Among his many feats, the artist Nick Veasey has x-rayed an entire Boeing 777, a busy office building, and the length of human-laden single-decker bus. However, some of his most beautiful works are the result of a collaboration with the V&A, where he x-rayed collections of historic dresses. Seeing one of his images next to the original dress is to understand in an instant an art that seeks to see through to the truth of things. At once beautiful and ephemeral, there is an extraordinary purity to the x-rayed dress, and it is exactly this that informs the design of the Process Gallery.

 

Utterly unusual, a studio and gallery, a place for seeing into and being seen into, it was essential that the materials used for Process Gallery’s construction embody the art it would both facilitate and show off. The bones of the building had to be laid bare – in much the same way as Veasey’s work finds its way into exposing those of his subjects. Hence, everything looks like it should look: concrete floors, a ply-clad interior, and exposed concrete walls. Nothing is hidden, camouflaged, obscured. There is no trickery, no conceit.

At the same time, the building needed to function beautifully – as both studio and gallery. The pyramid chamber, which houses the artist’s x-ray equipment, emulates the splay of the x-ray machine. Objects are x-rayed from above – the higher the x-ray machine, the larger the object x-rayed. Formed of textured concrete, the chamber safely absorbs the radiation of the x-ray. Meanwhile, the gallery – generous and uncompromising – gives both Veasey and visiting artists a high-quality exhibition space.

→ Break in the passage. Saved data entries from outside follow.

/-- A release of the slot being executed (R162, R182, R259): it waits for every acknowledgement, then a recorded NACK
traps, then every owned word of the core's L1 is performed. -/
def release : M Unit := fun s =>
  if s.packets.any fun pk => pk.isStore && pk.unacked s.curCore s.curSlot.val then .error (.wait .release)
  else if s.me.nack.isSome then .error .nack
  else .ok ((), s.writeBackAll s.curCore)

/-- An acquire of the slot being executed (R163). -/
def acquire : M Unit := change fun s => s.modMyCore (·.acquire)

/-! ### Remote accesses -/

/-- The row or line an access lies in, as the key of R183 and R413. -/
def rowKey (pos off : Nat) : Nat := pos * 2 ^ 20 + off / 64
/-- The key of a line of another package (R413): the line itself, whatever address names it. -/
def lineKey (pkg pa : Nat) : Nat := 2 ^ 60 + pkg * 2 ^ 40 + pa / 64
/-- The key of a packet's store. -/
def Packet.rowKeyOf (pk : Packet) : List Nat :=
  match pk.load with
  | .tray (.write cells) => cells.map fun c => rowKey (field pk.ptr 40 10) c.1
  | .tray (.feset off n _) => (List.range n).map fun i => rowKey (field pk.ptr 40 10) (off + 4 * i)
  | .away pkg _ pa _ => [lineKey pkg pa]
  | _ => []

/-- An access waits until the slot's earlier stores to the same 64-byte row are acknowledged (R183, R413). -/
def holdRow (ag : Agent) (keys : List Nat) : M Unit := fun s =>
  match ag.slot with
  | none => .ok ((), s)
  | some k =>
    match s.packets.find? fun pk => pk.isStore && pk.unacked ag.core k && pk.rowKeyOf.any keys.contains with
    | some _ => .error (.wait (.row (keys.headD 0)))
    | none => .ok ((), s)

/-- Send a tray operation to a position (R160): the packet goes to the router of the core the map names. -/
def sendTray (ag : Agent) (p : Word) (pos : Nat) (op : TrayOp) (sync : Bool) : M Nat := fun s =>
  let c := (s.coreFor ag.core ag.part pos).getD (16 * ((s.part ag.part).clusters.getD (pos / 16) 0) + pos % 16)
  .ok (s.send ag (coreX c) (coreY c) 0 (.tray op) p sync false)

/-- The ports towards a package that the launch may use, in order of preference (R409). -/
def State.routePorts (s : State) (target ports : Nat) : List Nat :=
  let r := mapGet s.routes target 0
  ((List.range 4).filter fun i => r.getLsbD (24 + i)).map (fun i => field r (6 * i) 6)
    |>.filter fun p => p < 36 && ports / 2 ^ p % 2 == 1

/-- The key of a fabric request: target and sequence number. -/
def fabricKey (target seq : Nat) : Nat := target * 2 ^ 32 + seq

/-- How far a sequence number lies above another, modulo 2^32. -/
def seqAbove (a b : Nat) : Nat := (a + 2 ^ 32 - b % 2 ^ 32) % 2 ^ 32

/-- The first sequence number to a target that is not answered yet, the one farthest below the next: what a cumulative acknowledgement
says (R415). -/
def State.ackBelow (s : State) (target : Nat) : Nat :=
  let next := mapGet s.nextSeq target 0
  next + 2 ^ 32 - ((s.outstanding.filter fun o => o.target == target).foldl (fun d o => max d (seqAbove next o.req.seq.toNat)) 0)
    |> (· % 2 ^ 32)

/-- Send a fabric request (R409, R415): a package out of every domain faults PROT; a request to a failed package is answered
FABRIC at once (R418-R420), and one to this package itself that R412 refuses is answered PROT; a route that names none of the launch's ports faults PROT; a source with 4,096 unanswered
requests waits. Which routers of the mesh it crosses on its way to the port, the spec does not say: none here, so that it
draws nothing on structure 5. DEDUCED, log 56. DESIGN CHOICE, log 80. -/
def sendFabric (ag : Agent) (p : Word) (pkg pa : Nat) (op : FabricOp) (sink : Sink) (sync : Bool) : M Nat := fun s =>
  let own := s.pkgid.toNat == pkg
  let dead := own || s.failed.contains pkg
  if s.pkgid.toNat > 4607 || (!dead && (s.routePorts pkg ag.ports).isEmpty) then .error (.trap .prot p)
  else if !dead && 4096 ≤ (s.outstanding.filter fun o => o.target == pkg).length then
    .error (.wait (.row (2 ^ 50 + pkg)))
  else
    let seq := mapGet s.nextSeq pkg 0
    let req : FabricReq :=
      { source := s.pkgid.toNat, seq := BitVec.ofNat 32 seq
        ackBelow := BitVec.ofNat 32 (s.ackBelow pkg)
        dtag := BitVec.ofNat 16 (s.dtag ag.part), part := ag.part, owner := ag.owner, cls := ag.cls, pa := pa, op := op }
    let (id, s) := s.send ag 0 0 5 (.away pkg seq pa sink) p sync false
    let o : Outstanding :=
      { target := pkg, req := req
        who := match ag.slot with | some k => .slot ag.core k | none => .engine ag.core ag.queue
        pkt := id, ports := ag.ports, sentAt := s.cycle, queued := !dead, sent := false }
    .ok (id, { s with
      packets := s.packets.map fun pk =>
        if pk.id != id then pk
        else if dead then { pk with place := .done, answer := some (.trap (if own then .prot else .fabric)) }
        else { pk with place := .port }
      nextSeq := if dead then s.nextSeq else mapSet s.nextSeq pkg ((seq + 1) % 2 ^ 32)
      ackSent := if dead then s.ackSent else mapSet s.ackSent pkg (req.ackBelow.toNat, s.cycle)
      outstanding := if dead then s.outstanding else s.outstanding ++ [o] })

/-! ### Elements -/

/-- The path a read takes (R257). -/
inductive ReadPath where
  | plain | home | const
  deriving DecidableEq, Repr

/-- A read of a target in this package. -/
def readHere (ag : Agent) (path : ReadPath) (va : Word) (pa own home n : Nat) (device cached : Bool) : M Nat :=
  if device then deviceRead ag va pa home n
  else match path with
    | .plain => if cached then plainRead ag va pa own home n else homeRead ag va pa own home n
    | .home => homeRead ag va pa own home n
    | .const => constRead ag va pa own home n

/-- What a read gives at once, or the packet that brings it. -/
inductive Got where
  | now (v : Nat)
  | later (pkt : Nat)
  deriving DecidableEq, Repr

/-- Read n bytes at a place whose checks have passed; the sink says where a later answer goes. -/
def readSpot (ag : Agent) (path : ReadPath) (p : Word) (n : Nat) (o : Bool) (sink : Sink) : Spot → M Got
  | .mem va _ (.here pa own home device cached) => do
    let v ← readHere ag path va pa own home n device cached
    pure (.now v)
  | .mem va _ (.away pkg pa) => do
    holdRow ag [lineKey pkg pa]
    let id ← sendFabric ag va pkg pa (.read n) sink true
    pure (.later id)
  | .own off => do
    let bad ← look fun s => (s.core ag.core).trayPoisoned (trayOffs off n o)
    if bad then trap .mce p
    let bs ← look fun s => (s.trayTaken ag.core (path == .plain) (trayOffs off n o)).1
    change fun s => (s.trayTaken ag.core (path == .plain) (trayOffs off n o)).2
    if Config.systemArea ≤ off then change fun s => { s with freeCtr := s.freeCtr + n }
    pure (.now (numberOf bs))
  | .peer pos off => do
    holdRow ag ((trayOffs off n o).map (rowKey pos))
    let id ← sendTray ag p pos (.read ((trayOffs off n o).map fun x => (x, 1)) sink) true
    pure (.later id)

/-- The elements of a store, each with its offset (R183): the words of a 64-byte access, else the whole access. -/
def storeElements (n : Nat) (bs : ByteMap) : List (Nat × List Byte) :=
  if n == 64 && bs.length != 64 then
    allWords.filterMap fun w =>
      let here := bs.filter fun b => b.1 / 4 == w
      if here.isEmpty then none else some (4 * w, here.map (·.2))
  else [(0, bs.map (·.2))]

/-- Write bytes at a place whose checks have passed: offsets of the access, and values (R162, R181, R182). A store without a
byte writes nothing (R186); on a fabric page each element is one request (R183, R413). -/
def writeSpot (ag : Agent) (p : Word) (n : Nat) (o : Bool) (bs : ByteMap) (sp : Spot) : M Unit :=
  if bs.isEmpty then pure () else
  match sp with
  | .mem va psize (.here pa own home device cached) => do
    holdMigration ag va psize
    if device then deviceWrite ag va pa home bs
    else if cached then plainWrite ag va pa own home bs
    else homeWrite ag va pa own home bs
  | .mem va _ (.away pkg pa) => do
    if ag.dev.isSome then halt .devFault
    holdRow ag [lineKey pkg pa]
    (storeElements n bs).forM fun e => do
      let _ ← sendFabric ag va pkg (pa + e.1) (.write e.2) .none false
  | .own off => change fun s => s.modCore ag.core fun k =>
      k.trayWrite (bs.map fun b => ((trayOffs off n o).getD b.1 Config.trayBytes, b.2))
  | .peer pos off => do
    holdRow ag ((trayOffs off n o).map (rowKey pos))
    let _ ← sendTray ag p pos (.write (bs.map fun b => ((trayOffs off n o).getD b.1 Config.trayBytes, b.2))) false

/-- The digest terms of a slot's store (R350, R351): one term for each chunk an instruction writes. -/
def digestStore (ag : Agent) (cells : List (Spot × ByteMap)) : M Unit :=
  let flat := cells.flatMap fun (sp, bs) =>
    match sp with
    | .mem va _ _ => bs.map fun b => (ptrLow va + b.1, b.2)
    | .own _ | .peer _ _ => []
  -- where two lanes wrote one byte the higher lane's value counts
  let last := flat.foldl (fun acc c => mapSet acc c.1 c.2) ([] : SMap Byte)
  change fun s => s.addDigest ag last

Finally, the aim in building Process Gallery just outside the village of Lenham wasn’t to land an alien in the Kent countryside. While clearly a strikingly different building, it shares the same orientation – and so light, shade and view – as the pig shed it replaced. Its cladding is highly agricultural. The gallery’s glass front is both a lens on the land and the means by which that self-same land enters the building. The shape of the x-ray chamber directly references the Kentish oast house. It’s a one-off, certainly – but it’s the Kent countryside’s one-off.